**** INFORMATION SUPPLIED ****

/-- The last word of a channel is the one staged (R163), given a valid table. -/
theorem spkStage_mapped {s : State} (hv : OrderValid s.order) {res11 : Bool} {c i : Nat} {w : BitVec 16}
    (hw : s.bufWordBE (2 + 2 * i) = some w) (h15 : spkChannel res11 w ≠ 15)
    (hc : remap s.order (spkChannel res11 w).toNat = some c) {a z : List Nat}
    (hz : ∀ j ∈ z, ∀ v, s.bufWordBE (2 + 2 * j) = some v → spkChannel res11 v ≠ spkChannel res11 w)
    {st st' : Stage} {any any' : Bool} (h : spkStage s res11 (a ++ i :: z) st any = some (st', any')) :
    st' c = some (transform s.par (spkCodec res11) (spkValue res11 w)) := by
  induction a generalizing st any with
  | nil =>
    simp only [List.nil_append] at h
    unfold spkStage at h
    simp only [hw, Option.bind_eq_bind, Option.bind_some, if_neg h15] at h
    rw [spkStage_other (c := c) ?_ h, stageWire_apply, if_pos hc]
    intro j hj v hjv _ hr
    exact hz j hj v hjv (BitVec.eq_of_toNat_eq (remap_inj hv hr hc))
  | cons x a ih =>
    simp only [List.cons_append] at h
    unfold spkStage at h
    simp only [Option.bind_eq_bind, Option.bind_eq_some_iff] at h
    obtain ⟨v, -, h⟩ := h
    split at h
    · exact ih h
    · exact ih h

end Sys2Proof.Machine
end

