/-- A byte in a serial mode does the same on contents that agree on the frame, and they still agree (R54). The Xtreme
parser's reads stay inside the frame because XT_LEN counts its value bytes, as the invariant says (R143). -/
theorem rxByte_withBuf {p : SerialProto} {b : Byte} {t : Tick} {m : Memory} {s u : State} (hi : Inv s)
    (hm : m.wf = true) (hp : serialOf s.proto = some p) (hagree : FrameAgrees m s) (h : rxByte p b t s = some u) :
    ∃ m', rxByte p b t (s.withBuf m) = some (u.withBuf m') ∧ FrameAgrees m' u := by
  obtain ⟨parsed, hparse, rfl⟩ := rxByte_eq_some_iff.mp h
  have hproto : (frameGap p t s).proto = s.proto := by simp only [frameGap_eq]
  have hf : Inv (frameGap p t s) := frameGap_keeps_inv hi
  have hread := (hagree.afterGap p t).afterAppend b hf.bufWf hm
  have hgap := frameGap_withBuf p t m s
  generalize frameGap p t s = f at hproto hf hparse hread hgap ⊢
  have hlen : p = .xtreme → (appendByte b f).parseDone = false → 4 ≤ f.byteCount.toNat →
      (appendByte b f).xtLen.toNat = 4 + 2 * popcount (appendByte b f).xtMask := by
    rintro rfl hopen h4
    simp only [appendByte_eq] at hopen ⊢
    have hx : s.proto = .xtreme := by simpa using serialOf_eq_some_iff.mp hp
    exact ((hf.xtremeTracks (hproto.trans hx) hopen).length h4).1
  have hkeeps := parse_keeps hparse
  generalize hm' : appendedBuf b (f.withBuf m) = m' at hread
  refine ⟨m', rxByte_eq_some_iff.mpr ⟨parsed.withBuf m', ?_, ?_⟩, fun a ha => ?_⟩
  · rw [hgap, appendByte_withBuf, hm', State.withBuf_byteCount, parse_withBuf hread hlen, hparse]
    rfl
  · rw [hgap]
    rfl
  · have hle : a ≤ f.byteCount.toNat := by
      have hlt : a < (satInc f.byteCount).toNat := ha
      rw [satInc_toNat] at hlt
      omega
    calc (State.withBuf m' { parsed with byteCount := satInc f.byteCount }).bufRead a
        = ((appendByte b f).withBuf m').bufRead a := State.bufRead_withBuf_congr hkeeps.par m' a
      _ = (appendByte b f).bufRead a := hread a hle
      _ = _ := (State.bufRead_congr hkeeps.par hkeeps.buf a).symm

/-! ## Every operation -/

/-- No operation changes the parameters (R213). -/
theorem exec_par {i : Instr} {s u : State} (h : exec i s = .next u) : u.par = s.par := by
  cases i with
  | pwmRise ch t => obtain ⟨-, ⟨-, rfl⟩ | ⟨-, rfl⟩⟩ := execPwmRise_cases h <;> rfl
  | pwmFall ch t => obtain ⟨_, -, ⟨-, -, rfl⟩ | ⟨-, -, rfl⟩ | ⟨-, rfl⟩⟩ := execPwmFall_cases h <;> rfl
  | cppmEdge t =>
    obtain ⟨-, rfl⟩ | ⟨-, rfl⟩ := execCppmEdge_cases h
    · exact (cppmEdge_configKept t s.begin).par
    · rfl
  | rxByte b t =>
    obtain ⟨-, rfl⟩ | ⟨p, -, hrx⟩ := execRxByte_cases h
    · rfl
    · obtain ⟨parsed, hparse, rfl⟩ := rxByte_eq_some_iff.mp hrx
      simpa only [appendByte_eq, frameGap_eq, State.begin_par] using (parse_keeps hparse).par
  | cfg p => obtain ⟨-, rfl⟩ | ⟨-, rfl⟩ := execCfg_cases h <;> rfl
  | ordWr w c => obtain ⟨-, rfl⟩ | ⟨-, rfl⟩ := execOrdWr_cases h <;> rfl
  | chRd c => obtain ⟨v, -, rfl⟩ := execChRd_cases h; rfl
  | tmrRd t => cases h; rfl
  | ordRd w => cases h; rfl
  | frClr => cases h; rfl
  | overdue => cases h; rfl
  | stRd => cases h; rfl

/-- An operation that keeps BUF, and keeps the byte count or closes the frame, keeps the agreement. -/
theorem FrameAgrees.of_kept {m : Memory} {s u : State} (h : FrameAgrees m s) (hpar : u.par = s.par)
    (hbuf : u.buf = s.buf) (hcount : u.byteCount = s.byteCount ∨ u.byteCount = 0) : FrameAgrees m u := by
  intro a ha
  obtain hkept | hzero := hcount
  · rw [hkept] at ha
    rw [State.bufRead_congr hpar hbuf, ← h a ha]
    exact State.bufRead_withBuf_congr hpar m a
  · rw [hzero] at ha
    exact absurd ha (Nat.not_lt_zero a)

/-- Every operation that completes does the same on contents that agree on the frame, and they still agree (R54). -/
theorem exec_withBuf_of_frameAgrees {i : Instr} {m : Memory} {s u : State} (hi : Inv s) (hm : m.wf = true)
    (hagree : FrameAgrees m s) (h : exec i s = .next u) :
    ∃ m', exec i (s.withBuf m) = .next (u.withBuf m') ∧ FrameAgrees m' u := by
  by_cases hrx : ∃ b t, i = .rxByte b t
  · obtain ⟨b, t, rfl⟩ := hrx
    obtain ⟨hnone, rfl⟩ | ⟨p, hp, hbyte⟩ := execRxByte_cases h
    · exact ⟨m, execRxByte_ignored (s := s.withBuf m) hnone, hagree⟩
    · obtain ⟨m', hm', hagree'⟩ := rxByte_withBuf (hi.of_record (some Output.empty) s.input) hm hp hagree hbyte
      exact ⟨m', (execRxByte_next_iff (s := s.withBuf m) hp).mpr hm', hagree'⟩
  · have hne : ∀ b t, i ≠ .rxByte b t := fun b t he => hrx ⟨b, t, he⟩
    obtain ⟨hbuf, hcount⟩ := exec_frame_of_ne_rxByte hne h
    refine ⟨m, ?_, hagree.of_kept (exec_par h) hbuf hcount⟩
    rw [exec_withBuf m s hne, h, resultWithBuf_next]
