/-- PWR.STAT (R52). -/
abbrev Reg.PWR_STAT : Nat := 0x020
/-- PWR.PROFILE (R53). -/
abbrev Reg.PWR_PROFILE : Nat := 0x021
/-- PWR.LOOPS (R54). -/
abbrev Reg.PWR_LOOPS : Nat := 0x022
/-- PWR.CFG (R55). -/
abbrev Reg.PWR_CFG : Nat := 0x023
/-- PWR.CAP (R56). -/
abbrev Reg.PWR_CAP : Nat := 0x024
/-- PWR.STORE (R57). -/
abbrev Reg.PWR_STORE : Nat := 0x025
/-- PWR.FREE (R58). -/
abbrev Reg.PWR_FREE : Nat := 0x026
/-- PWR.ESTOV (R59). -/
abbrev Reg.PWR_ESTOV : Nat := 0x027
/-- PWR.AVAIL (R60). -/
abbrev Reg.PWR_AVAIL : Nat := 0x028
/-- PWR.GUAR (R61). -/
abbrev Reg.PWR_GUAR : Nat := 0x029
/-- PWR.LOAD (R62). -/
abbrev Reg.PWR_LOAD : Nat := 0x02A
/-- PWR.GRANT (R63). -/
abbrev Reg.PWR_GRANT : Nat := 0x02B
/-- PWR.HOSTP (R64). -/
abbrev Reg.PWR_HOSTP : Nat := 0x02C
/-- PWR.HOSTG (R65). -/
abbrev Reg.PWR_HOSTG : Nat := 0x02D
/-- PWR.HOSTI (R66). -/
abbrev Reg.PWR_HOSTI : Nat := 0x02E
/-- PWR.VT (R67). -/
abbrev Reg.PWR_VT : Nat := 0x02F
/-- SYS.ID (R104). -/
abbrev Reg.SYS_ID : Nat := 0x000
/-- SYS.UID (R105). -/
abbrev Reg.SYS_UID : Nat := 0x001
/-- SYS.BOOTST (R106). -/
abbrev Reg.SYS_BOOTST : Nat := 0x005
/-- SYS.RSTCAUSE (R107). -/
abbrev Reg.SYS_RSTCAUSE : Nat := 0x006
/-- SYS.STAT (R108). -/
abbrev Reg.SYS_STAT : Nat := 0x007
/-- SYS.IMGSEQ (R109). -/
abbrev Reg.SYS_IMGSEQ : Nat := 0x008
/-- SYS.IMGCRC (R110). -/
abbrev Reg.SYS_IMGCRC : Nat := 0x009
/-- SYS.MODE (R111). -/
abbrev Reg.SYS_MODE : Nat := 0x00B
/-- SYS.BIVCFG (R112). -/
abbrev Reg.SYS_BIVCFG : Nat := 0x00C
/-- SYS.RST (R113). -/
abbrev Reg.SYS_RST : Nat := 0x00D
/-- SYS.DIPT (R114). -/
abbrev Reg.SYS_DIPT : Nat := 0x00E
/-- SYS.DIPMIN (R115). -/
abbrev Reg.SYS_DIPMIN : Nat := 0x00F
/-- STG.CTRL (R156). -/
abbrev Reg.STG_CTRL : Nat := 0x1E0
/-- STG.STAT (R157). -/
abbrev Reg.STG_STAT : Nat := 0x1E1
/-- STG.ITEM (R158). -/
abbrev Reg.STG_ITEM : Nat := 0x1E2
/-- STG.AT (R159). -/
abbrev Reg.STG_AT : Nat := 0x1E3
/-- STG.VIEW (R160). -/
abbrev Reg.STG_VIEW : Nat := 0x1E4
/-- STG.COUNT (R161). -/
abbrev Reg.STG_COUNT : Nat := 0x1E5
/-- STG.APPANG (R162). -/
abbrev Reg.STG_APPANG : Nat := 0x1E6
/-- WIN[n].SPACE (R163). -/
abbrev Reg.WIN_SPACE (n : Nat) : Nat := 0x1F0 + 4 * n
/-- WIN[n].CUR (R164). -/
abbrev Reg.WIN_CUR (n : Nat) : Nat := 0x1F1 + 4 * n
/-- WIN[n].OFS (R165). -/
abbrev Reg.WIN_OFS (n : Nat) : Nat := 0x1F2 + 4 * n
/-- WIN[n].DATA (R166). -/
abbrev Reg.WIN_DATA (n : Nat) : Nat := 0x1F3 + 4 * n
/-- ANG.POS (R203). -/
abbrev Reg.ANG_POS : Nat := 0x060
/-- ANG.SPEED (R204). -/
abbrev Reg.ANG_SPEED : Nat := 0x061
/-- ANG.STAT (R205). -/
abbrev Reg.ANG_STAT : Nat := 0x063
/-- ANG.CFG (R206). -/
abbrev Reg.ANG_CFG : Nat := 0x064
/-- ANG.TEETH (R207). -/
abbrev Reg.ANG_TEETH : Nat := 0x065
/-- ANG.LINES (R208). -/
abbrev Reg.ANG_LINES : Nat := 0x066
/-- ANG.ZERO (R209). -/
abbrev Reg.ANG_ZERO : Nat := 0x067
/-- ANG.TMO (R210). -/
abbrev Reg.ANG_TMO : Nat := 0x068
/-- ANG.TPER (R211). -/
abbrev Reg.ANG_TPER : Nat := 0x069
/-- ANG.BIVSPD (R212). -/
abbrev Reg.ANG_BIVSPD : Nat := 0x06A
/-- ANG.BIVTMO (R213). -/
abbrev Reg.ANG_BIVTMO : Nat := 0x06B
/-- ANG.SPDMAX (R214). -/
abbrev Reg.ANG_SPDMAX : Nat := 0x06C
/-- ANG.PASS (R215). -/
abbrev Reg.ANG_PASS : Nat := 0x06D
/-- ANG.BCN (R216). -/
abbrev Reg.ANG_BCN : Nat := 0x06F
/-- ANG.HOPDLY (R217). -/
abbrev Reg.ANG_HOPDLY : Nat := 0x070
/-- EXC.STAT (R269). -/
abbrev Reg.EXC_STAT : Nat := 0x0C2
/-- EXC[n].CFG (R270). -/
abbrev Reg.EXC_CFG (n : Nat) : Nat := 0x0C8 + 6 * n
/-- EXC[n].CODE (R271). -/
abbrev Reg.EXC_CODE (n : Nat) : Nat := 0x0C9 + 6 * n
/-- EXC[n].CLR (R272). -/
abbrev Reg.EXC_CLR (n : Nat) : Nat := 0x0CA + 6 * n
/-- EXC[n].FREQ (R273). -/
abbrev Reg.EXC_FREQ (n : Nat) : Nat := 0x0CB + 6 * n
/-- EXC[n].PHASE (R274). -/
abbrev Reg.EXC_PHASE (n : Nat) : Nat := 0x0CD + 6 * n
/-- SLC[n].FORCE (R300). -/
abbrev Reg.SLC_FORCE (n : Nat) : Nat := 0x0A0 + 2 * n
/-- SLC[n].DROPCNT (R301). -/
abbrev Reg.SLC_DROPCNT (n : Nat) : Nat := 0x0A1 + 2 * n
/-- SLC.RETIRED (R302). -/
abbrev Reg.SLC_RETIRED : Nat := 0x0BA
/-- SLC.DIRECT (R303). -/
abbrev Reg.SLC_DIRECT : Nat := 0x0BB
/-- SLC.BUSY (R304). -/
abbrev Reg.SLC_BUSY : Nat := 0x0BC
/-- REF.CTRL (R305). -/
abbrev Reg.REF_CTRL : Nat := 0x0C0
/-- REF.STAT (R306). -/
abbrev Reg.REF_STAT : Nat := 0x0C1
/-- SEQ.CTRL (R343). -/
abbrev Reg.SEQ_CTRL : Nat := 0x080
/-- SEQ.STAT (R344). -/
abbrev Reg.SEQ_STAT : Nat := 0x081
/-- SEQ.DUE (R345). -/
abbrev Reg.SEQ_DUE : Nat := 0x082
/-- SEQ.MISS (R346). -/
abbrev Reg.SEQ_MISS : Nat := 0x084
/-- SEQ.URG (R347). -/
abbrev Reg.SEQ_URG : Nat := 0x086
/-- SEQ.URGSLICE (R348). -/
abbrev Reg.SEQ_URGSLICE : Nat := 0x087
/-- SEQ.JITMAX (R349). -/
abbrev Reg.SEQ_JITMAX : Nat := 0x088
/-- SEQ.DISENT (R350). -/
abbrev Reg.SEQ_DISENT : Nat := 0x089
/-- SEQ.QSTAT (R351). -/
abbrev Reg.SEQ_QSTAT : Nat := 0x08A
/-- CAL.CTRL (R390). -/
abbrev Reg.CAL_CTRL : Nat := 0x0E0
/-- CAL.STAT (R391). -/
abbrev Reg.CAL_STAT : Nat := 0x0E1
/-- CAL.TOL (R392). -/
abbrev Reg.CAL_TOL : Nat := 0x0E2
/-- CAL.OVERLAP (R393). -/
abbrev Reg.CAL_OVERLAP : Nat := 0x0E3
/-- CAL.PERIOD (R394). -/
abbrev Reg.CAL_PERIOD : Nat := 0x0E4
/-- CAL.TEMPD (R395). -/
abbrev Reg.CAL_TEMPD : Nat := 0x0E5
/-- CAL.QUALRES (R396). -/
abbrev Reg.CAL_QUALRES (n : Nat) : Nat := 0x0E6 + 2 * n
/-- CAL.QUALSPR (R396). -/
abbrev Reg.CAL_QUALSPR (n : Nat) : Nat := 0x0E7 + 2 * n
/-- VAL[n].STAT (R437). -/
abbrev Reg.VAL_STAT (n : Nat) : Nat := 0x10C + 16 * n
/-- VAL[n].CTRL (R438). -/
abbrev Reg.VAL_CTRL (n : Nat) : Nat := 0x10D + 16 * n
/-- LOOP[n].MODE (R473). -/
abbrev Reg.LOOP_MODE (n : Nat) : Nat := 0x100 + 16 * n
/-- LOOP[n].STAT (R474). -/
abbrev Reg.LOOP_STAT (n : Nat) : Nat := 0x101 + 16 * n
/-- LOOP[n].CFG (R475). -/
abbrev Reg.LOOP_CFG (n : Nat) : Nat := 0x102 + 16 * n
/-- LOOP[n].DAC (R476). -/
abbrev Reg.LOOP_DAC (n : Nat) : Nat := 0x103 + 16 * n
/-- LOOP[n].RBACK (R477). -/
abbrev Reg.LOOP_RBACK (n : Nat) : Nat := 0x104 + 16 * n
/-- LOOP[n].RBTOL (R478). -/
abbrev Reg.LOOP_RBTOL (n : Nat) : Nat := 0x105 + 16 * n
/-- LOOP[n].RBTMO (R479). -/
abbrev Reg.LOOP_RBTMO (n : Nat) : Nat := 0x106 + 16 * n
/-- LOOP[n].LVTMO (R480). -/
abbrev Reg.LOOP_LVTMO (n : Nat) : Nat := 0x107 + 16 * n
/-- LOOP[n].FVTMO (R481). -/
abbrev Reg.LOOP_FVTMO (n : Nat) : Nat := 0x108 + 16 * n
/-- LOOP[n].FIXED (R482). -/
abbrev Reg.LOOP_FIXED (n : Nat) : Nat := 0x109 + 16 * n
/-- LOOP[n].PARK (R483). -/
abbrev Reg.LOOP_PARK (n : Nat) : Nat := 0x10A + 16 * n
/-- LOOP[n].CLRC (R484). -/
abbrev Reg.LOOP_CLRC (n : Nat) : Nat := 0x10B + 16 * n
/-- FSK[n].STAT (R485). -/
abbrev Reg.FSK_STAT (n : Nat) : Nat := 0x10E + 16 * n
/-- FSK[n].CTRL (R486). -/
abbrev Reg.FSK_CTRL (n : Nat) : Nat := 0x10F + 16 * n
/-- ROPE.STAT (R527). -/
abbrev Reg.ROPE_STAT : Nat := 0x160
/-- ROPE.ADDR (R528). -/
abbrev Reg.ROPE_ADDR : Nat := 0x161
/-- ROPE.CFG (R529). -/
abbrev Reg.ROPE_CFG : Nat := 0x162
/-- ROPE.UP (R530). -/
abbrev Reg.ROPE_UP : Nat := 0x163
/-- ROPE.DN (R530). -/
abbrev Reg.ROPE_DN : Nat := 0x164
/-- ROPE.VTMO (R531). -/
abbrev Reg.ROPE_VTMO : Nat := 0x165
/-- ROPE.PTMO (R532). -/
abbrev Reg.ROPE_PTMO : Nat := 0x166
/-- ROPE.CMT (R533). -/
abbrev Reg.ROPE_CMT : Nat := 0x167
/-- ROPE.CSTAT (R534). -/
abbrev Reg.ROPE_CSTAT : Nat := 0x168
/-- ROPE.REASON (R535). -/
abbrev Reg.ROPE_REASON : Nat := 0x169
/-- ROPE.TEAMS (R536). -/
abbrev Reg.ROPE_TEAMS : Nat := 0x16A
/-- ROPE.SHARE (R537). -/
abbrev Reg.ROPE_SHARE : Nat := 0x16B
/-- ROPE.ERRCNT (R538). -/
abbrev Reg.ROPE_ERRCNT : Nat := 0x16C
/-- XMEM.STAT (R567). -/
abbrev Reg.XMEM_STAT : Nat := 0x180
/-- XMEM.CFG (R568). -/
abbrev Reg.XMEM_CFG : Nat := 0x181
/-- XMEM.SIZE (R569). -/
abbrev Reg.XMEM_SIZE : Nat := 0x182
/-- XMEM.CLK (R570). -/
abbrev Reg.XMEM_CLK : Nat := 0x184
/-- XFER.CTRL (R571). -/
abbrev Reg.XFER_CTRL : Nat := 0x190
/-- XFER.STAT (R572). -/
abbrev Reg.XFER_STAT : Nat := 0x191
/-- XFER.RING (R573). -/
abbrev Reg.XFER_RING : Nat := 0x192
/-- XFER.HEAD (R574). -/
abbrev Reg.XFER_HEAD : Nat := 0x193
/-- XFER.TAIL (R574). -/
abbrev Reg.XFER_TAIL : Nat := 0x194
/-- XFER.WPTR (R575). -/
abbrev Reg.XFER_WPTR : Nat := 0x195
/-- XFER.CAP (R576). -/
abbrev Reg.XFER_CAP : Nat := 0x197
/-- XFER.CAPST (R577). -/
abbrev Reg.XFER_CAPST : Nat := 0x198
/-- XFER.PULL (R578). -/
abbrev Reg.XFER_PULL : Nat := 0x199
/-- NVM.STAT (R602). -/
abbrev Reg.NVM_STAT : Nat := 0x1A0
/-- NVM.CTRL (R603). -/
abbrev Reg.NVM_CTRL : Nat := 0x1A1
/-- NVM.ADDR (R604). -/
abbrev Reg.NVM_ADDR : Nat := 0x1A2
/-- NVM.DATA (R605). -/
abbrev Reg.NVM_DATA : Nat := 0x1A3
/-- NVM.KEY (R606). -/
abbrev Reg.NVM_KEY : Nat := 0x1A4
/-- NVM.JSTAT (R607). -/
abbrev Reg.NVM_JSTAT : Nat := 0x1A5
/-- CNT[n] (R608). -/
abbrev Reg.CNT (n : Nat) : Nat := 0x1B0 + 2 * n
/-- LOG.STAT (R628). -/
abbrev Reg.LOG_STAT : Nat := 0x1C0
/-- LOG.MODE (R629). -/
abbrev Reg.LOG_MODE : Nat := 0x1C1
/-- LOG.SEQ (R630). -/
abbrev Reg.LOG_SEQ : Nat := 0x1C2
/-- LOG.CURSOR (R631). -/
abbrev Reg.LOG_CURSOR : Nat := 0x1C3
/-- LOG.SNAP (R632). -/
abbrev Reg.LOG_SNAP : Nat := 0x1C4
/-- LOG.CHAL (R633). -/
abbrev Reg.LOG_CHAL : Nat := 0x1C5
/-- LOG.CLR (R634). -/
abbrev Reg.LOG_CLR : Nat := 0x1C9
/-- LOG.CLRST (R635). -/
abbrev Reg.LOG_CLRST : Nat := 0x1CD
/-- LOG.WIN (R636). -/
abbrev Reg.LOG_WIN : Nat := 0x1D0
/-- FLT.FIRST (R657). -/
abbrev Reg.FLT_FIRST : Nat := 0x040
/-- FLT.LAST, with the layout of FLT.FIRST (R660). -/
abbrev Reg.FLT_LAST : Nat := 0x044
/-- FLT.STAT (R658). -/
abbrev Reg.FLT_STAT : Nat := 0x042
/-- FLT.CLR (R659). -/
abbrev Reg.FLT_CLR : Nat := 0x043
/-- FLT.CCNT (R661). -/
abbrev Reg.FLT_CCNT : Nat := 0x046
/-- FLT.UCNT (R661). -/
abbrev Reg.FLT_UCNT : Nat := 0x047
/-- FLT.ACT (R662). -/
abbrev Reg.FLT_ACT : Nat := 0x048
/-- FLT.INJ (R663). -/
abbrev Reg.FLT_INJ : Nat := 0x04C
/-- THM.T[n] (R664). -/
abbrev Reg.THM_T (n : Nat) : Nat := 0x030 + n
/-- THM.STAT (R665). -/
abbrev Reg.THM_STAT : Nat := 0x034
/-- THM.GRACE (R666). -/
abbrev Reg.THM_GRACE : Nat := 0x035
/-- THM.MAX (R667). -/
abbrev Reg.THM_MAX : Nat := 0x036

****

• ABOUT THIS TASK: In the entries above, find the line holding "ANG.SPEED (R204). -/" and the line holding "abbrev Reg.SLC_DIRECT : Nat := 0x0BB"; print both of them and every line between, exactly, and nothing else.

• TASK SOLUTION:
/-- ANG.SPEED (R204). -/
abbrev Reg.ANG_SPEED : Nat := 0x061
/-- ANG.STAT (R205). -/
abbrev Reg.ANG_STAT : Nat := 0x063
/-- ANG.CFG (R206). -/
abbrev Reg.ANG_CFG : Nat := 0x064
/-- ANG.TEETH (R207). -/
abbrev Reg.ANG_TEETH : Nat := 0x065
/-- ANG.LINES (R208). -/
abbrev Reg.ANG_LINES : Nat := 0x066
/-- ANG.ZERO (R209). -/
abbrev Reg.ANG_ZERO : Nat := 0x067
/-- ANG.TMO (R210). -/
abbrev Reg.ANG_TMO : Nat := 0x068
/-- ANG.TPER (R211). -/
abbrev Reg.ANG_TPER : Nat := 0x069
/-- ANG.BIVSPD (R212). -/
abbrev Reg.ANG_BIVSPD : Nat := 0x06A
/-- ANG.BIVTMO (R213). -/
abbrev Reg.ANG_BIVTMO : Nat := 0x06B
/-- ANG.SPDMAX (R214). -/
abbrev Reg.ANG_SPDMAX : Nat := 0x06C
/-- ANG.PASS (R215). -/
abbrev Reg.ANG_PASS : Nat := 0x06D
/-- ANG.BCN (R216). -/
abbrev Reg.ANG_BCN : Nat := 0x06F
/-- ANG.HOPDLY (R217). -/
abbrev Reg.ANG_HOPDLY : Nat := 0x070
/-- EXC.STAT (R269). -/
abbrev Reg.EXC_STAT : Nat := 0x0C2
/-- EXC[n].CFG (R270). -/
abbrev Reg.EXC_CFG (n : Nat) : Nat := 0x0C8 + 6 * n
/-- EXC[n].CODE (R271). -/
abbrev Reg.EXC_CODE (n : Nat) : Nat := 0x0C9 + 6 * n
/-- EXC[n].CLR (R272). -/
abbrev Reg.EXC_CLR (n : Nat) : Nat := 0x0CA + 6 * n
/-- EXC[n].FREQ (R273). -/
abbrev Reg.EXC_FREQ (n : Nat) : Nat := 0x0CB + 6 * n
/-- EXC[n].PHASE (R274). -/
abbrev Reg.EXC_PHASE (n : Nat) : Nat := 0x0CD + 6 * n
/-- SLC[n].FORCE (R300). -/
abbrev Reg.SLC_FORCE (n : Nat) : Nat := 0x0A0 + 2 * n
/-- SLC[n].DROPCNT (R301). -/
abbrev Reg.SLC_DROPCNT (n : Nat) : Nat := 0x0A1 + 2 * n
/-- SLC.RETIRED (R302). -/
abbrev Reg.SLC_RETIRED : Nat := 0x0BA
/-- SLC.DIRECT (R303). -/
abbrev Reg.SLC_DIRECT : Nat := 0x0BB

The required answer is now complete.